= Input records =

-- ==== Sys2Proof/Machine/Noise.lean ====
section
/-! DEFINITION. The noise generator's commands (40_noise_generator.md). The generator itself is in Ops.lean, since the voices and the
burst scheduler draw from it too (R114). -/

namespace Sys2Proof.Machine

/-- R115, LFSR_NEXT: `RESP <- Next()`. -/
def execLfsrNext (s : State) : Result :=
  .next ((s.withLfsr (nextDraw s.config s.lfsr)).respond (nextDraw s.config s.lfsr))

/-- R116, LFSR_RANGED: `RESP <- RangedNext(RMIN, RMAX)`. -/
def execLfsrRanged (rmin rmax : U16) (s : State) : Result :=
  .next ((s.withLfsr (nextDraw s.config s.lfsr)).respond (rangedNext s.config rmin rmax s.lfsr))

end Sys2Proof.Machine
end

==

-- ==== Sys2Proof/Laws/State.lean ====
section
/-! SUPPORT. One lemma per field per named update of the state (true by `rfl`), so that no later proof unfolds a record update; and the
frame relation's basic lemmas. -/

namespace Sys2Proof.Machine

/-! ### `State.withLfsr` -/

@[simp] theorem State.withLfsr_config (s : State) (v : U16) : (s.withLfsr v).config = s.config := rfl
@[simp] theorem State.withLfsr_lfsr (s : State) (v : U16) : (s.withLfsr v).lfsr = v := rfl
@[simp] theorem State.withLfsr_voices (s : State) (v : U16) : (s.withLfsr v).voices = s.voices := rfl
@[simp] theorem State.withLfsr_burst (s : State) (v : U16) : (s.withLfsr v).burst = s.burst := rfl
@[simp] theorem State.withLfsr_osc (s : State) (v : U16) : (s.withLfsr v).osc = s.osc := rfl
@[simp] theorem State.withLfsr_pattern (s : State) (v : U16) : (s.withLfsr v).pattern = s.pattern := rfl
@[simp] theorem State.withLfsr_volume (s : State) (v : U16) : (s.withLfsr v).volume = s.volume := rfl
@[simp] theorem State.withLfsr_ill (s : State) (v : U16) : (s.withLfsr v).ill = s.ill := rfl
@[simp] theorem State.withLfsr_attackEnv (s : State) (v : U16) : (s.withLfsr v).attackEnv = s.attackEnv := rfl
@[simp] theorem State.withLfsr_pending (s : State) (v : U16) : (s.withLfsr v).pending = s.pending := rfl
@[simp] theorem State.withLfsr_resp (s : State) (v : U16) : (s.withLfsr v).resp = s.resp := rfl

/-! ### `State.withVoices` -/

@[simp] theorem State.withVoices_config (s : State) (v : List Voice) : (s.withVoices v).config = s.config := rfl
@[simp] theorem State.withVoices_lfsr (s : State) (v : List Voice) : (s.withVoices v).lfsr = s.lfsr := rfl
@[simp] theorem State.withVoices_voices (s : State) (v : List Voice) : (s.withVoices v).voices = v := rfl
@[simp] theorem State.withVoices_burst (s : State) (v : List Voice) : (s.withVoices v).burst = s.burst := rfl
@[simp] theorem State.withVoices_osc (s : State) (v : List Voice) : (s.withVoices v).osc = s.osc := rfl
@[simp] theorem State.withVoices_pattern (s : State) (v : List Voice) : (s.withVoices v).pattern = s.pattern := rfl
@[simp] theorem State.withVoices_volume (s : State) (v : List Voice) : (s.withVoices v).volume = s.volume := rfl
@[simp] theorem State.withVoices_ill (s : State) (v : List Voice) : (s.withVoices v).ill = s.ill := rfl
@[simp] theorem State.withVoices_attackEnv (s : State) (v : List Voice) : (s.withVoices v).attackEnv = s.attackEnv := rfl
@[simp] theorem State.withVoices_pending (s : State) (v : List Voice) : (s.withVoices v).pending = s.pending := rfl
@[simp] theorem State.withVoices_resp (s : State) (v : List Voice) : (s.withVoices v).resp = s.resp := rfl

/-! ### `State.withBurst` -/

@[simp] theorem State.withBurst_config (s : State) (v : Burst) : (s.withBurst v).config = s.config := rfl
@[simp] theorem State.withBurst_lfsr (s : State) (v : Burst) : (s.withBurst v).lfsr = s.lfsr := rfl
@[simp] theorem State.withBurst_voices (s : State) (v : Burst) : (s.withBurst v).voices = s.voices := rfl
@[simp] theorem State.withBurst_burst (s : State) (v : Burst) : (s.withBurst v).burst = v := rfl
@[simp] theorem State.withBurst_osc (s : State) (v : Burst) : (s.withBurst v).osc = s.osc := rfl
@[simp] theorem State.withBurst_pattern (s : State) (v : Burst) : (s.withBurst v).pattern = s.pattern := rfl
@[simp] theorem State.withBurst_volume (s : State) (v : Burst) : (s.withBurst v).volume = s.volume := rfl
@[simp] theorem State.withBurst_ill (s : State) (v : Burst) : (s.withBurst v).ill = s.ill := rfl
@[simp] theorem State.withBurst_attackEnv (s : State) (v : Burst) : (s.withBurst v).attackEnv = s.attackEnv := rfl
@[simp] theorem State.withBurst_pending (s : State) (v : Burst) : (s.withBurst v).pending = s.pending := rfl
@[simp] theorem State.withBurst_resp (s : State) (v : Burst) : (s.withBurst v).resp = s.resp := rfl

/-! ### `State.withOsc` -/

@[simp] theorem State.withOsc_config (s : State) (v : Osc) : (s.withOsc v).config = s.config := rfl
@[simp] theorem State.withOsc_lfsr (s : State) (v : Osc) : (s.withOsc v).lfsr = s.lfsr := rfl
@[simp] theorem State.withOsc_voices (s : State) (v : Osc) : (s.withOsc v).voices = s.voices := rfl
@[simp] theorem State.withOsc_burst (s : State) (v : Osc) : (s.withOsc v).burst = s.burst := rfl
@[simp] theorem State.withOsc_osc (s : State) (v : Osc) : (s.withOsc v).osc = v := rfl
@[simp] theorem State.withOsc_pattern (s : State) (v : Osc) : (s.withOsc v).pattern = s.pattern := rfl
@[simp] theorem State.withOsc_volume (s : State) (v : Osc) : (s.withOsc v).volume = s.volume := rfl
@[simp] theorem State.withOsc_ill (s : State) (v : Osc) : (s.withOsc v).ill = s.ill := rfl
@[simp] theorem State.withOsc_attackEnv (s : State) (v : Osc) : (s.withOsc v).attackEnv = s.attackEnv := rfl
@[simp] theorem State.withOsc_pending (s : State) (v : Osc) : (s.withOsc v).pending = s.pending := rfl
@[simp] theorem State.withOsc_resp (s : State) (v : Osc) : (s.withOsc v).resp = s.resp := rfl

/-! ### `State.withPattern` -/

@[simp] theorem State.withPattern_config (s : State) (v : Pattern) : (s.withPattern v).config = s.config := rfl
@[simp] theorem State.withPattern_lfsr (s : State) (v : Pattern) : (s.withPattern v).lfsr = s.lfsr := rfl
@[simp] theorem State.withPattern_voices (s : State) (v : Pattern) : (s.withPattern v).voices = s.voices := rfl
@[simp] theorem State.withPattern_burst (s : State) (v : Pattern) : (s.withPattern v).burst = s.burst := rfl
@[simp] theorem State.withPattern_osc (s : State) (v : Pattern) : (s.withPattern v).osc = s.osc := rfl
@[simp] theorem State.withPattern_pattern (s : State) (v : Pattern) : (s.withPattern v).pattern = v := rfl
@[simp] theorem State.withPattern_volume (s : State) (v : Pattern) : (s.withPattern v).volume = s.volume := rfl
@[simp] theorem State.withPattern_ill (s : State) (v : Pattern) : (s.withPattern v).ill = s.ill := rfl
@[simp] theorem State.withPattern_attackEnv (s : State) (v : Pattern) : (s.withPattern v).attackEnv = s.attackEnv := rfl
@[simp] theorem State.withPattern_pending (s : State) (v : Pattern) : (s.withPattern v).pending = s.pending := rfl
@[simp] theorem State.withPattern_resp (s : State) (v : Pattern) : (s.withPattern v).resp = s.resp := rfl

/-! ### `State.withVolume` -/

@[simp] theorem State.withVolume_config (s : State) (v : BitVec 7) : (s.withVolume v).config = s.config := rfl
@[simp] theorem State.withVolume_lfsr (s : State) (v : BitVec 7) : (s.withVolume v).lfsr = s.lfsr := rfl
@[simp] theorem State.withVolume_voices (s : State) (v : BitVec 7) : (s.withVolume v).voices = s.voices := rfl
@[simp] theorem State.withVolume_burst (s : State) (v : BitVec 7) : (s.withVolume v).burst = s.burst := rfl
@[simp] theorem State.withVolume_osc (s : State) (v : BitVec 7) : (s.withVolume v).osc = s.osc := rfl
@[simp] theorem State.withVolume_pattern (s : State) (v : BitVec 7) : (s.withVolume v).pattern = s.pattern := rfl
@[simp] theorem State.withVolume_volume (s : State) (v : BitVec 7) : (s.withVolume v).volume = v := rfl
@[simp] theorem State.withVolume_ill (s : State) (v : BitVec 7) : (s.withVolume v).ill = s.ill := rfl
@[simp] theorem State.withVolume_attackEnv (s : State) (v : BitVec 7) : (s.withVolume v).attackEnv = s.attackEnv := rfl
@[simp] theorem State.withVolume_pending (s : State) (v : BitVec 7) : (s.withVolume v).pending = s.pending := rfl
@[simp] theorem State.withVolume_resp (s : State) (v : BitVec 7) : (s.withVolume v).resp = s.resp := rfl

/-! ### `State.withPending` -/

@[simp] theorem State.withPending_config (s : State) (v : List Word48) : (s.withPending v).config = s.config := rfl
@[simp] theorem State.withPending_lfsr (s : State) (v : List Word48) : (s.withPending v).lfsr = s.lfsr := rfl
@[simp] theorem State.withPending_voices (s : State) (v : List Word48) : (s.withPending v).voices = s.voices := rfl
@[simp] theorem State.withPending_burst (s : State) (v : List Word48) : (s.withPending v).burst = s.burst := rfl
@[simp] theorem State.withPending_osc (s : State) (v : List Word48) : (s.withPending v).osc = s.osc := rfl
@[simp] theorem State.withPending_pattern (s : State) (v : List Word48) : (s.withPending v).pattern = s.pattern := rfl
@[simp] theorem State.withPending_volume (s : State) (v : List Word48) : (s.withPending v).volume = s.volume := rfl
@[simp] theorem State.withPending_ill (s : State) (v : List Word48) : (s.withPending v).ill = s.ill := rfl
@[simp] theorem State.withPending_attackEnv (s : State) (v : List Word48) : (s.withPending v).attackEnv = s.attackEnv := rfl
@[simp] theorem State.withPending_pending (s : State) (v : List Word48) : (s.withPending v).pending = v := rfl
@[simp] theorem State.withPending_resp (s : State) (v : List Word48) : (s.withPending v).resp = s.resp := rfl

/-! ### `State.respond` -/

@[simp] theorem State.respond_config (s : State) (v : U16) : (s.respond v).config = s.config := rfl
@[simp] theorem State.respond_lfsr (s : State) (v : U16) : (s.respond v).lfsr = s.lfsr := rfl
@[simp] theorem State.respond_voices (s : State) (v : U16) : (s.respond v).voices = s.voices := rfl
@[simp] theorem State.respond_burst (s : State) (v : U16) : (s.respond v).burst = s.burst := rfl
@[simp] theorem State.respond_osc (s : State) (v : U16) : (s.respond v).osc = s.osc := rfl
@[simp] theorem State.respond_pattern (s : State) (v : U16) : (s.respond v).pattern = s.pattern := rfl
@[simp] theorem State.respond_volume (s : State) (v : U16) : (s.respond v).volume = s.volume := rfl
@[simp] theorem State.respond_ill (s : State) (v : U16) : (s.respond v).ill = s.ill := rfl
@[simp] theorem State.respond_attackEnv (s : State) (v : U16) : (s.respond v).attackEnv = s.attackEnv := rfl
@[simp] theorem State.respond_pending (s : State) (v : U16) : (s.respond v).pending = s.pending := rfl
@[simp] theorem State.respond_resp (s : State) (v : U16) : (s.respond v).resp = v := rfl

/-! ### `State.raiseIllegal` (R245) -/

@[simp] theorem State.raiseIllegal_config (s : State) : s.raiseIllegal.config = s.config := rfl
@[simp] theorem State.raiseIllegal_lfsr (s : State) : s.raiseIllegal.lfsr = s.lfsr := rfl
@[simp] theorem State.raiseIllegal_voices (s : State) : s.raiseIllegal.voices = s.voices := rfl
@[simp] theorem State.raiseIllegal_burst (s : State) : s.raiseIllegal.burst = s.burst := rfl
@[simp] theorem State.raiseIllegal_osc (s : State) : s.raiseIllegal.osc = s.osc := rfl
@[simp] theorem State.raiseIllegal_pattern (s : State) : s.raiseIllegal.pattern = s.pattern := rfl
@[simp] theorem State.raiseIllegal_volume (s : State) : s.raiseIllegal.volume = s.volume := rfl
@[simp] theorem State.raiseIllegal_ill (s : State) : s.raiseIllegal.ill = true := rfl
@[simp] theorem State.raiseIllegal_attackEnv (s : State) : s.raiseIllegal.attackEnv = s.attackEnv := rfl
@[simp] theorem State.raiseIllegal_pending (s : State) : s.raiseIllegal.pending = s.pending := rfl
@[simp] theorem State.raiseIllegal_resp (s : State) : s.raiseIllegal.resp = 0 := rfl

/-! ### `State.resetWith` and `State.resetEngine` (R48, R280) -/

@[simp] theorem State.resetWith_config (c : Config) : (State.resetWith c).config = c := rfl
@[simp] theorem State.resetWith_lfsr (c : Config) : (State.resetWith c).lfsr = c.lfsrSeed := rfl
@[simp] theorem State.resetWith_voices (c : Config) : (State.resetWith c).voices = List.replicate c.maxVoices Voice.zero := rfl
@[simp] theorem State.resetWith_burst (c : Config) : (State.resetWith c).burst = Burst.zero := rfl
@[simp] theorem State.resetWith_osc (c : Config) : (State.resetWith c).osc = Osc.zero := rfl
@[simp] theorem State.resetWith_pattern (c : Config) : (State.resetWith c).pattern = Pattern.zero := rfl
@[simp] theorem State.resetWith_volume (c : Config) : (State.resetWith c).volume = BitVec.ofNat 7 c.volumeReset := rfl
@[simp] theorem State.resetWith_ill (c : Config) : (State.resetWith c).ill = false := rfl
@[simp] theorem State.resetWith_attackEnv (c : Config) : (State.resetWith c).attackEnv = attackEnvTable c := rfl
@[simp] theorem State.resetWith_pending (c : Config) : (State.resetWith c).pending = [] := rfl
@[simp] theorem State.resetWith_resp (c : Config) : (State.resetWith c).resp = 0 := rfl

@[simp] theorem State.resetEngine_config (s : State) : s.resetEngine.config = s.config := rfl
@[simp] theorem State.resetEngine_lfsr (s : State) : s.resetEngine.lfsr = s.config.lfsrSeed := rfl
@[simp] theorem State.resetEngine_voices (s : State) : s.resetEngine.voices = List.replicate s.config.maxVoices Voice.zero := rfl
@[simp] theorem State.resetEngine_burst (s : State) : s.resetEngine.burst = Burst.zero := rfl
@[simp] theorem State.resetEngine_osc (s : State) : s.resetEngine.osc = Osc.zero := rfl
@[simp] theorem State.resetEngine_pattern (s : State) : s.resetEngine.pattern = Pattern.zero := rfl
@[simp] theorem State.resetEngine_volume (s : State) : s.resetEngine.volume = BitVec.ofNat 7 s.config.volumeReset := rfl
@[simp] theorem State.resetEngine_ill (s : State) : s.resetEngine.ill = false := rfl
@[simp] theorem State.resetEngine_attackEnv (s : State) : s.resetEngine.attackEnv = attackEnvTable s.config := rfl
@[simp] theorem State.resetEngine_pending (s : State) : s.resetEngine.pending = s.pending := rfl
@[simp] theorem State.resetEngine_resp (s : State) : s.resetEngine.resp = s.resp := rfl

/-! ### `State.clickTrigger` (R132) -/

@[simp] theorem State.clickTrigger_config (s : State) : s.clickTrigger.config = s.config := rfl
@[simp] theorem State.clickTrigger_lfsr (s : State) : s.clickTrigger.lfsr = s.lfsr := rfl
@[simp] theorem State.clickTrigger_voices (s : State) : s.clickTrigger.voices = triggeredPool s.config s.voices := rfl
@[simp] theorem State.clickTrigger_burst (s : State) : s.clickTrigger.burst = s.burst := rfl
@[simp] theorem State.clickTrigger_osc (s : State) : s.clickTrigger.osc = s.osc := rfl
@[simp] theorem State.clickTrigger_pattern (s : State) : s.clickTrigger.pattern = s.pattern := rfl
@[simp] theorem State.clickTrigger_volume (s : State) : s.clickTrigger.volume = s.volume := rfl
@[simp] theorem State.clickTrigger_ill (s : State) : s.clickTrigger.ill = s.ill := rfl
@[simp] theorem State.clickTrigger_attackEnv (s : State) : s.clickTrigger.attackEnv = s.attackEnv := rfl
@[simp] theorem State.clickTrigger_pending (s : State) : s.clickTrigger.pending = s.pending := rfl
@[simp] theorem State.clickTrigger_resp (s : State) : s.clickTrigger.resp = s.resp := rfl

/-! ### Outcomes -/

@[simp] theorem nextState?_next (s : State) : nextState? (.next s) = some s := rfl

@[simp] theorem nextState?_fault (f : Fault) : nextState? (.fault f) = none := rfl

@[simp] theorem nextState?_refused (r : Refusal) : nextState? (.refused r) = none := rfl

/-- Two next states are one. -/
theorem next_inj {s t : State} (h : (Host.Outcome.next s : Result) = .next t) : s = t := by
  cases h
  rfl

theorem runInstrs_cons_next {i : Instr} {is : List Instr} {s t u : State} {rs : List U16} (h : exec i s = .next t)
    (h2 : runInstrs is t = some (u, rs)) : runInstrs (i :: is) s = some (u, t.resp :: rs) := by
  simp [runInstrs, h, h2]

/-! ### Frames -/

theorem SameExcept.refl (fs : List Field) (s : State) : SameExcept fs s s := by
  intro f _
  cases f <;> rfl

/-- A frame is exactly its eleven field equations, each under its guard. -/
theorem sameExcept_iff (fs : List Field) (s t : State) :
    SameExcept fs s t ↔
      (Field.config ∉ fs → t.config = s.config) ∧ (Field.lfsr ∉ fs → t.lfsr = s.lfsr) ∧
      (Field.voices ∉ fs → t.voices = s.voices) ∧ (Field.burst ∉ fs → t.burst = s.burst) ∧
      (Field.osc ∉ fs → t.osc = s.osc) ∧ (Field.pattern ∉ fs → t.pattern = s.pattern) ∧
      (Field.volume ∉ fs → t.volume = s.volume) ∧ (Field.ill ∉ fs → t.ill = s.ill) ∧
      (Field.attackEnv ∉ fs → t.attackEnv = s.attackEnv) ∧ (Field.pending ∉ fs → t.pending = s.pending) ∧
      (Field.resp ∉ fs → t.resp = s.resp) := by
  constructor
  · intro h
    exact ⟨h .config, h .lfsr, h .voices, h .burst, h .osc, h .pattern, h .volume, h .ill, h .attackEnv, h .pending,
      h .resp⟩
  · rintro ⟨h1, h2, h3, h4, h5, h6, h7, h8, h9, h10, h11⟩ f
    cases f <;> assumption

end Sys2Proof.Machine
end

--

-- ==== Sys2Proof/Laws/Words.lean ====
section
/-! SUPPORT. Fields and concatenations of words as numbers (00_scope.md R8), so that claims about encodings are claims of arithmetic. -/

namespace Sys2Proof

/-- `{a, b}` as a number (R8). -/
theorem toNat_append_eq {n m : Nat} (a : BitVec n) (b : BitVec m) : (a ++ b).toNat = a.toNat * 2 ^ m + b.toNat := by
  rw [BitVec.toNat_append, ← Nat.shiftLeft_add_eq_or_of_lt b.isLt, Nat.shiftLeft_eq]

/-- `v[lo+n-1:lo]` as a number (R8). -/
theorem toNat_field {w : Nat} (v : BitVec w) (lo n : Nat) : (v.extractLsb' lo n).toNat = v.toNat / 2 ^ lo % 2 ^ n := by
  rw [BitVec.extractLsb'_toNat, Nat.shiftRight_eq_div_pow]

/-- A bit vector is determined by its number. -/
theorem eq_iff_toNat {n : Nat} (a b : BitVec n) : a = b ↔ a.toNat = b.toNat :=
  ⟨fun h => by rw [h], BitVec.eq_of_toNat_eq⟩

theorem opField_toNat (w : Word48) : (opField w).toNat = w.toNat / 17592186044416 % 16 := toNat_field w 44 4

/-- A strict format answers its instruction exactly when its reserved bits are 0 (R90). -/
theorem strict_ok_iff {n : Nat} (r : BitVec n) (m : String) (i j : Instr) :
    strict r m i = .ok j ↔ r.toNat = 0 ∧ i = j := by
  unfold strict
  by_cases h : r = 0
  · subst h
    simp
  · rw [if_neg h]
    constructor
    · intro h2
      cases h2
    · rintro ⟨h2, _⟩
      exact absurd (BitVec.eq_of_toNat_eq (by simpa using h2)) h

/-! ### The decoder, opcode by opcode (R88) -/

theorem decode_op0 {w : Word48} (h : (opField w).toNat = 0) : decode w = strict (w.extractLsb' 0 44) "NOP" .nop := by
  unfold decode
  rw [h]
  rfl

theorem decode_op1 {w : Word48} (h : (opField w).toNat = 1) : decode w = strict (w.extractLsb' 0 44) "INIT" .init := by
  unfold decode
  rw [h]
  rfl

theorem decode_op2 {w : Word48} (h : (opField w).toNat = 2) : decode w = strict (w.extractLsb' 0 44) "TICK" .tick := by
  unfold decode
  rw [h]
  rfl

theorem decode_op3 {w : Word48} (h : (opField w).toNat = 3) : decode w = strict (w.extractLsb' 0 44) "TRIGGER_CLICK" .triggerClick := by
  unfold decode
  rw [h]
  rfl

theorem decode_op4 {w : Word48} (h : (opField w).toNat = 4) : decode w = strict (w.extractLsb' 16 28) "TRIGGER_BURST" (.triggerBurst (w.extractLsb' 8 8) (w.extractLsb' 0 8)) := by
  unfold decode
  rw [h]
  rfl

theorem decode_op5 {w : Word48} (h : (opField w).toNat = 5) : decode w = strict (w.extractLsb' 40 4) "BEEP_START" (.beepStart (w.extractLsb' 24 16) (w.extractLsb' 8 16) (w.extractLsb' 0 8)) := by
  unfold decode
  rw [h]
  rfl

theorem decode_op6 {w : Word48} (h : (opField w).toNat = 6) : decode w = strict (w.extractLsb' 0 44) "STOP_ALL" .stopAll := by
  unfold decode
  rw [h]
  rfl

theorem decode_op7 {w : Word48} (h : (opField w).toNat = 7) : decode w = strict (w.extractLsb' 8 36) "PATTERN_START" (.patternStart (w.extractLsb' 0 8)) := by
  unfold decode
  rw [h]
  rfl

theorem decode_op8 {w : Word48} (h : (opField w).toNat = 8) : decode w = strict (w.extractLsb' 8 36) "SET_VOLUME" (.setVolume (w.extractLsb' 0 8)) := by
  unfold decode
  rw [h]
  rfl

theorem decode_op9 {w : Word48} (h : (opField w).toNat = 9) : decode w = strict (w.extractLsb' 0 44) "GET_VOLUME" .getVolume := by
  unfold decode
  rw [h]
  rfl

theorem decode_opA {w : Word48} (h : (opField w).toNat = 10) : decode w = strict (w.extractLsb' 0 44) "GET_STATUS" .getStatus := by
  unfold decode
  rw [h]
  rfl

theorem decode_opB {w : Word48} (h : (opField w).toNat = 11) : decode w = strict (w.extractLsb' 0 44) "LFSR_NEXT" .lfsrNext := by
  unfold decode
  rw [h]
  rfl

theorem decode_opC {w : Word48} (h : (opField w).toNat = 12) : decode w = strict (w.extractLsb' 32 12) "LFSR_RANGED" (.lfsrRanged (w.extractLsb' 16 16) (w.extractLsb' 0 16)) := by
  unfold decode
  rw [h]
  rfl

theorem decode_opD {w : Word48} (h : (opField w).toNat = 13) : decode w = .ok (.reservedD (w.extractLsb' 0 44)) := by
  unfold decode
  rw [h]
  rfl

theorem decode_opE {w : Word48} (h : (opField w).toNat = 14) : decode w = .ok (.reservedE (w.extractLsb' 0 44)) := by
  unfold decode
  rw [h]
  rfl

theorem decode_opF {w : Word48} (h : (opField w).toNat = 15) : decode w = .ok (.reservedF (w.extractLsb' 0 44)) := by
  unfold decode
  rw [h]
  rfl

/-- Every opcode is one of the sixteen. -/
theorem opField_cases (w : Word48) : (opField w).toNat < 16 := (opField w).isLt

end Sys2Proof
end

= Task prompt =
The reply should consist of one number: how many lines of the material contain the word "Result".

= Response area =
3